» Task objective: Repeat the entries that follow, exactly as they are written.

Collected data
+ + + + + + +
-- ==== Sys2Proof/Machine/Dispatch.lean ====
section
/-! DEFINITION. `exec i s`: the completion step of command `i`, `10_state.md` R41. -/

namespace Sys2Proof.Machine

def exec (i : Instr) (s : State) : Host.Outcome State Fault Refusal :=
  match i with
  | .mident => Sys2Proof.Machine.execMident s
  | .mmul => Sys2Proof.Machine.execMmul s
  | .mtrans => Sys2Proof.Machine.execMtrans s
  | .mscale => Sys2Proof.Machine.execMscale s
  | .mrot => Sys2Proof.Machine.execMrot s
  | .mpersp => Sys2Proof.Machine.execMpersp s
  | .minv => Sys2Proof.Machine.execMinv s
  | .mchkinv => Sys2Proof.Machine.execMchkinv s
  | .msolve => Sys2Proof.Machine.execMsolve s
  | .qenc => Sys2Proof.Machine.execQenc s
  | .area => Sys2Proof.Machine.execArea s
  | .risect => Sys2Proof.Machine.execRisect s

end Sys2Proof.Machine
end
+ + + + + + +
» Task response:
-- ==== Sys2Proof/Machine/Dispatch.lean ====
section
/-! DEFINITION. `exec i s`: the completion step of command `i`, `10_state.md` R41. -/

namespace Sys2Proof.Machine

def exec (i : Instr) (s : State) : Host.Outcome State Fault Refusal :=
  match i with
  | .mident => Sys2Proof.Machine.execMident s
  | .mmul => Sys2Proof.Machine.execMmul s
  | .mtrans => Sys2Proof.Machine.execMtrans s
  | .mscale => Sys2Proof.Machine.execMscale s
  | .mrot => Sys2Proof.Machine.execMrot s
  | .mpersp => Sys2Proof.Machine.execMpersp s
  | .minv => Sys2Proof.Machine.execMinv s
  | .mchkinv => Sys2Proof.Machine.execMchkinv s
  | .msolve => Sys2Proof.Machine.execMsolve s
  | .qenc => Sys2Proof.Machine.execQenc s
  | .area => Sys2Proof.Machine.execArea s
  | .risect => Sys2Proof.Machine.execRisect s

end Sys2Proof.Machine
end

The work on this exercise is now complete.